In the entries that follow, find each line with the word "Option" and copy it.

===

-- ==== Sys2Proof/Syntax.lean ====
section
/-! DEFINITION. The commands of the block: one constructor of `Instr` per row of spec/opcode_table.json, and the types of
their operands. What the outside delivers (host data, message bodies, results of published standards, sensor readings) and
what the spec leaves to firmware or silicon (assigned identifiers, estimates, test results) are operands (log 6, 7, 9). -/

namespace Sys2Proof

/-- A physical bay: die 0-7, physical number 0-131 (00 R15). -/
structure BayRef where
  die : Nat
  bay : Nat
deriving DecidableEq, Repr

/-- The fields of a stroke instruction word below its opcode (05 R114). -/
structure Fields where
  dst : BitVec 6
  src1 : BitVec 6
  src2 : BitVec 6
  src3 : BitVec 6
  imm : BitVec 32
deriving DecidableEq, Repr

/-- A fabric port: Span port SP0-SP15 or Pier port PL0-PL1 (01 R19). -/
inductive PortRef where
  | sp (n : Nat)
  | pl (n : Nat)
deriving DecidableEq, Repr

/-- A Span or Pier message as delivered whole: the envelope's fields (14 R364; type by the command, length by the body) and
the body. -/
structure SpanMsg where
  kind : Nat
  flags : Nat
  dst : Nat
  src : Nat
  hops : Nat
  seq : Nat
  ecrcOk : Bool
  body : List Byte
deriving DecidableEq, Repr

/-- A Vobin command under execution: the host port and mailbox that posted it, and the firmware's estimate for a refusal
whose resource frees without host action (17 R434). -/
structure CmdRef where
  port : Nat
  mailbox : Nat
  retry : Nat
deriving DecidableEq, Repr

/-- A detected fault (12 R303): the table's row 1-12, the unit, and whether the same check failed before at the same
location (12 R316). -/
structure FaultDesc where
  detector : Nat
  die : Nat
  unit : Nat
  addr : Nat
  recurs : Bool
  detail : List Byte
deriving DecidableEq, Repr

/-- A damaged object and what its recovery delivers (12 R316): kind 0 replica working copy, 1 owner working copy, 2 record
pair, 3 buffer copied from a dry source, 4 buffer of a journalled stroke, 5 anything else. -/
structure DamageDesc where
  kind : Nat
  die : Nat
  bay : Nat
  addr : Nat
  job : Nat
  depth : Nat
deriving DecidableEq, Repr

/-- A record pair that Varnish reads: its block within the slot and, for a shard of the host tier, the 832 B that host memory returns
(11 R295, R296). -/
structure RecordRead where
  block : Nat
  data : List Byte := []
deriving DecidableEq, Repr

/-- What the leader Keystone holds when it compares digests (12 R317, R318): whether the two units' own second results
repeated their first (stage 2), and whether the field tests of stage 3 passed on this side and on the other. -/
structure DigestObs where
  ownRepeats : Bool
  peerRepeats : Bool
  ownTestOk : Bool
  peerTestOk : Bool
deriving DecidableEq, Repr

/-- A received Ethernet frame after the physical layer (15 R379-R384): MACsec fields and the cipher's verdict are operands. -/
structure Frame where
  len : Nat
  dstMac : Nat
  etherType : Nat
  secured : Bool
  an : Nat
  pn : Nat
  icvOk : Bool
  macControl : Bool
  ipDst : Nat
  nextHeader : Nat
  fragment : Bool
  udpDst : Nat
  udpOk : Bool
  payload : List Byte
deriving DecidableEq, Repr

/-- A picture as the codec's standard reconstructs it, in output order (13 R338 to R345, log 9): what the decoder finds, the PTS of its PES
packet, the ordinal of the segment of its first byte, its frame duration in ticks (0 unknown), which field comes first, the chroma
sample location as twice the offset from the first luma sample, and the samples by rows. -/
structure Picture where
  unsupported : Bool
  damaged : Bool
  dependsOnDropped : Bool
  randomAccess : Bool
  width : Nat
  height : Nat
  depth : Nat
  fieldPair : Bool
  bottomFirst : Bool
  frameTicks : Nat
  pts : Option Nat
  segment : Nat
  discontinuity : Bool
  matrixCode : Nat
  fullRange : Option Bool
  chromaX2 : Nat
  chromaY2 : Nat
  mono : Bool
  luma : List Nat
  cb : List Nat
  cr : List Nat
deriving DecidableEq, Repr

===

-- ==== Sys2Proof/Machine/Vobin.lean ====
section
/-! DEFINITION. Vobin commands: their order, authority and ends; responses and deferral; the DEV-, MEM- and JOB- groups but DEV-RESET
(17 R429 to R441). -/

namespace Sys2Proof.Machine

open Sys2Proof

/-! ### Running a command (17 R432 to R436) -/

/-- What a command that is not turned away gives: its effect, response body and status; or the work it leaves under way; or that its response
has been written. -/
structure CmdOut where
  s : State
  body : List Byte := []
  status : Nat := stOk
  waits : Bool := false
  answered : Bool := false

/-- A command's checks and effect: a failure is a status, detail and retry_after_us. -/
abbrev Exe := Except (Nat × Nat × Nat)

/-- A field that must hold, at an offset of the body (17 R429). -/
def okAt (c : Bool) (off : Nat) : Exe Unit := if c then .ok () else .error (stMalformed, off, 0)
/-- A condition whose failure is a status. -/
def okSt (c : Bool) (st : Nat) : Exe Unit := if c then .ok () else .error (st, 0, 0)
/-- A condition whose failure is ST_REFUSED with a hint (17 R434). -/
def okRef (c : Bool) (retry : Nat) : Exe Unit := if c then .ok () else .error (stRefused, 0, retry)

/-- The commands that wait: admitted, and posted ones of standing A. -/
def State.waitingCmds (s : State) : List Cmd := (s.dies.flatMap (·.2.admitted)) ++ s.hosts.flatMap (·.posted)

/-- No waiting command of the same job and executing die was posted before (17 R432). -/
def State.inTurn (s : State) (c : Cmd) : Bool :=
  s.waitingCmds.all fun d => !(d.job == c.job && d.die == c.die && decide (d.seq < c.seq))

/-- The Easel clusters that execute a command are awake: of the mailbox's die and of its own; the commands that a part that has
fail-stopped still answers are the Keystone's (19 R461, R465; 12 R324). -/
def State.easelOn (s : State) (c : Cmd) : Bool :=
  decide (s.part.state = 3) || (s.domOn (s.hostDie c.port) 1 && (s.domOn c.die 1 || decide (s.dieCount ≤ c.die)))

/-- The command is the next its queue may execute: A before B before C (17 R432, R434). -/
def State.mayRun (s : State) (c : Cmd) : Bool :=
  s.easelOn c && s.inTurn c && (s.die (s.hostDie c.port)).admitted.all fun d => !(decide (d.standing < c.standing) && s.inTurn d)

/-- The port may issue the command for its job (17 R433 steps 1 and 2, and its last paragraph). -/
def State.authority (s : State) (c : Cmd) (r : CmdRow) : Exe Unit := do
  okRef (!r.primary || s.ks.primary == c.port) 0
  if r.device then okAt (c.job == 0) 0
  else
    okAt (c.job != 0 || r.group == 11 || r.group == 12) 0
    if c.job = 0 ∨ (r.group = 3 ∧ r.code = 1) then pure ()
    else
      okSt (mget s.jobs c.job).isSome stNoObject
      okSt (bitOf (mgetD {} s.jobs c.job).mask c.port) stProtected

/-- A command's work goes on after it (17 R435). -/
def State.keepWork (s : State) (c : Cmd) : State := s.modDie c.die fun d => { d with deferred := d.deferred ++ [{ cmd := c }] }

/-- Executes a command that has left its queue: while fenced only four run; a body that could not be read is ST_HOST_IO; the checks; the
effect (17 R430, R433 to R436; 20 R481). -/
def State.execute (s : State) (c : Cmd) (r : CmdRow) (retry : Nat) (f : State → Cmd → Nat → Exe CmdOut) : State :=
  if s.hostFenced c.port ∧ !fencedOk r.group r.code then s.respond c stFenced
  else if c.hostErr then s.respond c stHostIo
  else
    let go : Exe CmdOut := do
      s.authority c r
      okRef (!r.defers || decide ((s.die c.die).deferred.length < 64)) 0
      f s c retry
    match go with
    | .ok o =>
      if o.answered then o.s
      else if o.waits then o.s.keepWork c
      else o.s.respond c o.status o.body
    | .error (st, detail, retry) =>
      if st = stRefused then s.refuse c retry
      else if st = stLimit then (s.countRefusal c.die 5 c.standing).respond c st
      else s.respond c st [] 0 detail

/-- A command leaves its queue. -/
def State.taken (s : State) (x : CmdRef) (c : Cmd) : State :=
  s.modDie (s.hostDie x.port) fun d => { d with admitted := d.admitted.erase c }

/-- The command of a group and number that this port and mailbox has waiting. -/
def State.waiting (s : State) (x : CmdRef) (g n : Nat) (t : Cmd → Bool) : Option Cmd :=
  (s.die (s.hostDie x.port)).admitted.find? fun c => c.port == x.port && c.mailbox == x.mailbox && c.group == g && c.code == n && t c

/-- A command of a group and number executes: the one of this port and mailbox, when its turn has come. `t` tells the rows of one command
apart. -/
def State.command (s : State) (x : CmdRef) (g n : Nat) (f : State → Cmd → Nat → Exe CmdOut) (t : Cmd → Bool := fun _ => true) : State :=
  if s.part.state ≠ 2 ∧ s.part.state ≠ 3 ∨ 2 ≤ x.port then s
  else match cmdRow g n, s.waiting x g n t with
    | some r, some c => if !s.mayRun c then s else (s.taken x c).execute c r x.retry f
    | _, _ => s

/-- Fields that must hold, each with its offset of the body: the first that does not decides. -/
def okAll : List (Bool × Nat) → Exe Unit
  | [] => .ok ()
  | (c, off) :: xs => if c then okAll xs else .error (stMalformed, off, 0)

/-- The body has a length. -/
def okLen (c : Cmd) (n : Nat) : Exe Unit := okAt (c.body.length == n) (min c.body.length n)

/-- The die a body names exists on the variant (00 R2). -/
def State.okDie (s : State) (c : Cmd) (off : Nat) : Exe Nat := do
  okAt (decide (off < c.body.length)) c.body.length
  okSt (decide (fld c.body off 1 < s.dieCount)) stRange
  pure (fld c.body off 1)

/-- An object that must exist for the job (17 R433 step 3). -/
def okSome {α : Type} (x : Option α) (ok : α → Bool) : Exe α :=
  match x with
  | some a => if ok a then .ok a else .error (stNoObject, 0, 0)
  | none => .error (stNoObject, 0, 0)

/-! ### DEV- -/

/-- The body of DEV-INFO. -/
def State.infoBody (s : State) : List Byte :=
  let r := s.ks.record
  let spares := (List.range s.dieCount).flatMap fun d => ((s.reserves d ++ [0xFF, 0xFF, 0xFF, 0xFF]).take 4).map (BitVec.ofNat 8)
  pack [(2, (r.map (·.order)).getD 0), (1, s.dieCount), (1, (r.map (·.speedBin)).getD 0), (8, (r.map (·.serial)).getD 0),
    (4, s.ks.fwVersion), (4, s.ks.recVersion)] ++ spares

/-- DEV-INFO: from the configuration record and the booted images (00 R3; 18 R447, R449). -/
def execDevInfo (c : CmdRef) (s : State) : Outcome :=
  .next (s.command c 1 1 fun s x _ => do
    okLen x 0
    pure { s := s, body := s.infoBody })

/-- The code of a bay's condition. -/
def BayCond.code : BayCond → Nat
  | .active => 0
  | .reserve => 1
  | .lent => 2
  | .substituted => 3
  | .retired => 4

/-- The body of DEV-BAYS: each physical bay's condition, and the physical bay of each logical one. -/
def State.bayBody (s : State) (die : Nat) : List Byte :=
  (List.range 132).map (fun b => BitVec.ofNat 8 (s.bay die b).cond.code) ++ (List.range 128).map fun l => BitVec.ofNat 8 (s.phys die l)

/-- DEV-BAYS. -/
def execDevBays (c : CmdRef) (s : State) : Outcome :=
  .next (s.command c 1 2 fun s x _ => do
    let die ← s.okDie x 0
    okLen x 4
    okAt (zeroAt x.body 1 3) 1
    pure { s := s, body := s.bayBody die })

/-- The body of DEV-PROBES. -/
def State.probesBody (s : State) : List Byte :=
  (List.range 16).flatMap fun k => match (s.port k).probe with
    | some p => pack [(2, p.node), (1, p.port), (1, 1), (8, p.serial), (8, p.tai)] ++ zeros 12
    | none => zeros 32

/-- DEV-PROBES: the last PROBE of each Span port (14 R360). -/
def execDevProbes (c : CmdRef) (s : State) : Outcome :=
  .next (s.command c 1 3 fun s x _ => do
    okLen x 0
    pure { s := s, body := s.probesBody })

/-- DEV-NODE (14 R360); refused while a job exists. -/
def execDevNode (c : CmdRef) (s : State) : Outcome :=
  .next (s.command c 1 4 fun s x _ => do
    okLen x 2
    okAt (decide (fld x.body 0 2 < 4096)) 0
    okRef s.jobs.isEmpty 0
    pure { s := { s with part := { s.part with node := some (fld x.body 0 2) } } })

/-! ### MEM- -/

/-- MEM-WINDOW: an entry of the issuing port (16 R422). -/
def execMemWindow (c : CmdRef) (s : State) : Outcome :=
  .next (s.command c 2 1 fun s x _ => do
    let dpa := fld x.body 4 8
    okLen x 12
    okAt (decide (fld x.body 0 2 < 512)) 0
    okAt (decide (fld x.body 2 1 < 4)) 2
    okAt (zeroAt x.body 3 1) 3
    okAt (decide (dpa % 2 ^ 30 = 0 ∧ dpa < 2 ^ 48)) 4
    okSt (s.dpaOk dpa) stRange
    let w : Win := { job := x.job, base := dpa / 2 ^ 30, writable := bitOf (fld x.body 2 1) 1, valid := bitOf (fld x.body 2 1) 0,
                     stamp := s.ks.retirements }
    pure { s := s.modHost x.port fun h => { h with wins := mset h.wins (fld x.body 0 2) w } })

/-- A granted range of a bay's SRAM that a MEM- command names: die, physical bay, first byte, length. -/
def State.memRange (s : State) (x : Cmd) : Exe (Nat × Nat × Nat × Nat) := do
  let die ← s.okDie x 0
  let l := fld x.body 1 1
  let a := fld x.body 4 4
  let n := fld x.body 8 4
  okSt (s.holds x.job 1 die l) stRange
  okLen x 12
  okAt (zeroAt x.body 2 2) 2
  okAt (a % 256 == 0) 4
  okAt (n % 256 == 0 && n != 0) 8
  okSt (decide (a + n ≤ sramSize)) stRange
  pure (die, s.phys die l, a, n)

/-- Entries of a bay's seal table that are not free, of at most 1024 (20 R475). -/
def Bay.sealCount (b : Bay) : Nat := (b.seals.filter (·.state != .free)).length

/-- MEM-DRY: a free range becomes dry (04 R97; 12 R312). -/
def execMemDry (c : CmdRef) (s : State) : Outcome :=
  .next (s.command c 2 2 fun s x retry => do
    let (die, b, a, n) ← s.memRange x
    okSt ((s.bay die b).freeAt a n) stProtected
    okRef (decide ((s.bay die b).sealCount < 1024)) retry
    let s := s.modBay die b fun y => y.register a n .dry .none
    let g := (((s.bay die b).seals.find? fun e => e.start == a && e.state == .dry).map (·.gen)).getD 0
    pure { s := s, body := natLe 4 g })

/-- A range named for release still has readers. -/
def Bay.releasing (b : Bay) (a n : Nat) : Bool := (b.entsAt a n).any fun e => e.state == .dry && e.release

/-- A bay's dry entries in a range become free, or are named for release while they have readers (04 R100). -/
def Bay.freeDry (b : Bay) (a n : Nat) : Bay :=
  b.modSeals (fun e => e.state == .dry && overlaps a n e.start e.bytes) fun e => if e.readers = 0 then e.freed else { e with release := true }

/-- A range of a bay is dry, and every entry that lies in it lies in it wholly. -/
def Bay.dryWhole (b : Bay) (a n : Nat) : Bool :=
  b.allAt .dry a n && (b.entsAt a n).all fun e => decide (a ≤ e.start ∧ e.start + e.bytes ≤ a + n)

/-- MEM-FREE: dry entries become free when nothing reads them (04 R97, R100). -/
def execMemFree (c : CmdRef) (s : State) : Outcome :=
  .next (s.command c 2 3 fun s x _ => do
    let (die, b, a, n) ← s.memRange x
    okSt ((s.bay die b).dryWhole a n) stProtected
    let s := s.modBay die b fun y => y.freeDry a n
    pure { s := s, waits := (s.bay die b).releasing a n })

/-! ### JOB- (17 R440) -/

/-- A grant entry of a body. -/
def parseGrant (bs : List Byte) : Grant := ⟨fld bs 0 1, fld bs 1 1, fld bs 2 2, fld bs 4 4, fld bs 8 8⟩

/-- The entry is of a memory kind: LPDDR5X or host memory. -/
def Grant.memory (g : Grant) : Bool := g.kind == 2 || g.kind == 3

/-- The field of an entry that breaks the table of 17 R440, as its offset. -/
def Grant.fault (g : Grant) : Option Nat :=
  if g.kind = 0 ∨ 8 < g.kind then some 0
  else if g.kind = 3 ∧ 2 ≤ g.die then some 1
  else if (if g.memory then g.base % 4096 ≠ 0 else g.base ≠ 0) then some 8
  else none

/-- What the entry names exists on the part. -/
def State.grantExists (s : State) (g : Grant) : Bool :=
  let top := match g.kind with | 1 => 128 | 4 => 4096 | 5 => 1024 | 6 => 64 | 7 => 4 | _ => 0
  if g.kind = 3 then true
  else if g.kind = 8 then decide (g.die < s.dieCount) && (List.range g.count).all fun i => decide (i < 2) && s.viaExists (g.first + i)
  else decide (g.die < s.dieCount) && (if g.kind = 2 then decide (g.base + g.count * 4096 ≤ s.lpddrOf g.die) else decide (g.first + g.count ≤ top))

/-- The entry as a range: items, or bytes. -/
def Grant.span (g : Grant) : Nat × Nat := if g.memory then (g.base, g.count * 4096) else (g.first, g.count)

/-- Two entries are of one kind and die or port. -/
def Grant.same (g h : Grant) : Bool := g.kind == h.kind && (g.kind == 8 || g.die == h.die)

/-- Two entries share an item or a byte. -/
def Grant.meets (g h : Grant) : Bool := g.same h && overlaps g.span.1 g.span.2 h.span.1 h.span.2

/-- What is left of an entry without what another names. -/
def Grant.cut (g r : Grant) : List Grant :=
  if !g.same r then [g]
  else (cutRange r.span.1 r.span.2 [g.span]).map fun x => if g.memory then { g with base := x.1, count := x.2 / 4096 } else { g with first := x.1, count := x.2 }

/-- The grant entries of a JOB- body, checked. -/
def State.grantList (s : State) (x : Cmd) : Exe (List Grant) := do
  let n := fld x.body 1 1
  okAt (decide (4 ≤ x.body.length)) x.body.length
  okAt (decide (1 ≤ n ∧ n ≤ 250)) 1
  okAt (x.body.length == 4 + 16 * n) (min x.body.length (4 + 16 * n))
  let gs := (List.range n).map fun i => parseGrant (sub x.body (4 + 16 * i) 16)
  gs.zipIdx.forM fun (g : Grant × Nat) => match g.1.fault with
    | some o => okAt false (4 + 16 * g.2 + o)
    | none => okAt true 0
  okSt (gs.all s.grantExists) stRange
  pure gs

===

Written solution ▸
  pts : Option Nat
  fullRange : Option Bool
def State.waiting (s : State) (x : CmdRef) (g n : Nat) (t : Cmd → Bool) : Option Cmd :=
def okSome {α : Type} (x : Option α) (ok : α → Bool) : Exe α :=
def Grant.fault (g : Grant) : Option Nat :=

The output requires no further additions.